Vertical scaling may be too expensive or impossible. Of course, it depends on the capacity of your provider’s data centers but, in practice, all of them have their limitations. This sets a limit on boosting computational resources in a single node. You will have to use several nodes grouped into a cluster to achieve the required capacity.
In some cases, when specialized computing equipment (like Nvidia, Tesla, and Tensor Cores) is required, it is reasonable to buy your own servers and install them in your provider’s data centers.

Solutions

Containerisation

To solve the problems of toolkit heterogeneity, OCI-compliant systems are used. A containerized application is an application and its runtime environment in a particular format that runs in an isolated environment in a container management system.
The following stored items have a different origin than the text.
-- ==== Sys2Proof/Machine/Translate.lean ====
section
/-! DEFINITION. Pointers and windows (R131 to R134, R168, R274), page tables and TLBs (R375 to R382), the physical windows
(R406), and the address checks every access makes (R169, R280, R296, R380). -/
namespace Sys2Proof.Machine

/-- The space a valid pointer names, with its id: the thread, the cluster or the allocation (R131). -/
inductive PSpace where
  | global | priv (tid : Nat) | scratch (id : Nat) | shared (cluster : Nat)
  deriving DecidableEq, Repr
structure Ptr where
  space : PSpace
  off : Nat
  deriving DecidableEq, Repr
/-- Decodes a generic pointer; none where it is invalid (R131). -/
def decodePtr (a : Word) : Option Ptr :=
  let top := bitsAt a 56 8
  if top = 0 then some ⟨.global, bitsAt a 0 56⟩
  else if top = 0xFC then (if bitsAt a 40 16 < 2048 then some ⟨.priv (bitsAt a 40 16), bitsAt a 0 40⟩ else none)
  else if top = 0xFD then
    (if bitsAt a 51 5 = 0 && bitsAt a 26 22 = 0 then some ⟨.shared (bitsAt a 48 3), bitsAt a 0 26⟩ else none)
  else if top = 0xFE then (if bitsAt a 22 18 = 0 then some ⟨.scratch (bitsAt a 40 16), bitsAt a 0 22⟩ else none)
  else none
/-- The offset range of a space (R131). -/
def PSpace.range : PSpace → Nat
  | .global => 2 ^ 56 | .priv _ => 2 ^ 40 | .scratch _ => 2 ^ 22 | .shared _ => 2 ^ 26
def Ptr.encode (p : Ptr) : Word :=
  match p.space with
  | .global => BitVec.ofNat 64 p.off
  | .priv t => BitVec.ofNat 64 (0xFC * 2 ^ 56 + t * 2 ^ 40 + p.off)
  | .shared c => BitVec.ofNat 64 (0xFD * 2 ^ 56 + c * 2 ^ 48 + p.off)
  | .scratch i => BitVec.ofNat 64 (0xFE * 2 ^ 56 + i * 2 ^ 40 + p.off)
/-- SPTEST's code (R131, R132). -/
def sptest (a : Word) : Nat :=
  match decodePtr a with
  | none => 7
  | some p => match p.space with | .global => 0 | .priv _ => 1 | .scratch _ => 2 | .shared _ => 3
/-- A pointer moved by a signed displacement; none where the offset leaves its range (R134, R168). -/
def Ptr.add (p : Ptr) (d : Int) : Option Ptr :=
  let o : Int := p.off + d
  if 0 ≤ o && o < (p.space.range : Int) then some { p with off := o.toNat } else none
/-- An allocation with this id stands on the tile (R133). -/
def State.hostedHere (s : State) (id tile : Nat) : Bool := s.allocs.any (fun a => a.id == id && a.tile == tile)
/-- SPCAST (R133). -/
def spcast (s : State) (t : Thread) (tid : Nat) (a b : Word) : Word :=
  let all1 : Word := BitVec.allOnes 64
  if bitsAt b 9 55 ≠ 0 || bitsAt b 2 6 ≠ 0 then all1
  else
    let sp := bitsAt b 0 2
    if bitsAt b 8 1 = 0 then
      if sp = 0 && bitsAt a 56 8 = 0 then a
      else if sp = 1 && a.toNat < 2 ^ 40 then (Ptr.mk (.priv tid) a.toNat).encode
      else if sp = 2 && a.toNat < 2 ^ 22 then (Ptr.mk (.scratch t.alloc.toNat) a.toNat).encode
      else if sp = 3 && a.toNat < 2 ^ 26 then (Ptr.mk (.shared (clusterOfTile t.tile)) a.toNat).encode
      else all1
    else if sptest a ≠ sp then all1
    else
      match decodePtr a with
      | some ⟨.global, _⟩ => a
      | some ⟨.priv i, o⟩ => if i = tid then BitVec.ofNat 64 o else all1
      | some ⟨.scratch i, o⟩ => if s.hostedHere i t.tile then BitVec.ofNat 64 o else all1
      | some ⟨.shared c, o⟩ => if c = clusterOfTile t.tile then BitVec.ofNat 64 o else all1
      | none => all1

/-- The global alias of a private address (R274). -/
def privAlias (tid off : Nat) : Nat := 0x0080000000000000 + tid * 2 ^ 40 + off

/-! Page tables (R377 to R379). -/
def vaIndex (va lvl : Nat) : Nat :=
  if lvl = 0 then va / 2 ^ 43 % 8192 else if lvl = 1 then va / 2 ^ 30 % 8192 else if lvl = 2 then va / 2 ^ 21 % 512 else va / 2 ^ 16 % 32
/-- log2 of the bytes a leaf maps. -/
def pageShift (lvl : Nat) : Nat := if lvl = 1 then 30 else if lvl = 2 then 21 else 16
def nextShift (lvl : Nat) : Nat := if lvl = 0 then 16 else if lvl = 1 then 12 else 8
/-- A malformed entry (R379). -/
def pteMalformed (e : Word) (lvl : Nat) : Bool :=
  let bit := fun k => bitsAt e k 1 = 1
  if bit 1 then
    lvl = 0 || bitsAt e 11 5 ≠ 0 || bitsAt e 52 12 ≠ 0 || bitsAt e 16 36 * 2 ^ 16 % 2 ^ pageShift lvl ≠ 0 || (bit 3 && !bit 2) ||
      (bit 6 && bit 7) || (bit 10 && (bit 4 || bit 8 || bit 9)) || (bit 9 && bit 8)
  else lvl = 3 || bitsAt e 2 6 ≠ 0 || bitsAt e 52 12 ≠ 0 || bitsAt e 8 44 * 2 ^ 8 % 2 ^ nextShift lvl ≠ 0
/-- What a walk gives: the leaf and its level, or the TINFO of its XLATE fault (R379); or it meets a table entry in a locked or check-stale row, and
waits (R245, R326). -/
inductive WalkResult where
  | leaf (e : TlbEntry)
  | fault (tinfo : Nat)
  | held
  deriving DecidableEq, Repr
/-- Where a page-table entry lies, by the map of the walker's cluster; an address in no valid region faults as any access does (R296), and one that is
not in this device's DRAM, of which no rule speaks, reads 0 and so is not valid (DESIGN CHOICE, log entry 12). -/
inductive EntryAt where
  | at (key : Nat) | outside | nowhere
  deriving DecidableEq, Repr
def State.entryAt (s : State) (cluster pa : Nat) : EntryAt :=
  if Config.dramBytes ≤ pa then .outside else match s.keyOf cluster pa with | some k => .at k | none => .nowhere
def walkFrom (s : State) (cluster : Nat) (asid : BitVec 12) (va : Nat) : Nat → Nat → Nat → WalkResult
  | 0, lvl, _ => .fault (1 + lvl * 256)
  | fuel + 1, lvl, t =>
    match s.entryAt cluster (t + 8 * vaIndex va lvl) with
    | .outside => .fault (lvl * 256)
    | .nowhere => .fault 2
    | .at k =>
      let e := readWord s.mem k
      if s.keyBlocked none k false then .held
      else if s.errOf (lineOf k) = .uncorrectable || s.errOf (lineOf k) = .poisoned then .fault (3 + lvl * 256)
      else if bitsAt e 0 1 = 0 then .fault (lvl * 256)
      else if pteMalformed e lvl then .fault (1 + lvl * 256)
      else if bitsAt e 1 1 = 1 then .leaf ⟨asid, lvl, va / 2 ^ pageShift lvl, bitsAt e 16 36 * 2 ^ 16, e⟩
      else walkFrom s cluster asid va fuel (lvl + 1) (bitsAt e 8 44 * 2 ^ 8)
/-- The whole walk of an ASID's tables by a walker of a cluster (R376, R379). -/
def walk (s : State) (cluster : Nat) (asid : BitVec 12) (va : Nat) : WalkResult :=
  match mget none s.asidTab asid.toNat with
  | none => .fault 0
  | some root => walkFrom s cluster asid va 4 0 root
Containers can contain almost any application and system-level applications (WEB, Data, ML, applications, DNS servers, NET balancers, etc.). All of them will run in an isolated environment to avoid conflicts between system libraries and to differentiate access and resources in a flexible way.

Docker is the most popular container platform. It includes both tools to build containerized applications and a daemon that lets you run and manage containerized applications within a single node.

Orchestration

The core problem that Kubernetes is solving is the ability to manage containers at scale.

Kubernetes is the most well-known and standardized cluster orchestration system. Kubernetes clusters are available from almost any major cloud provider (AWS, Azure, GCP, etc.).

Of course, there are other containerization technologies and container cluster management systems, but Kubernetes on Docker is the most common and standard solution at the moment.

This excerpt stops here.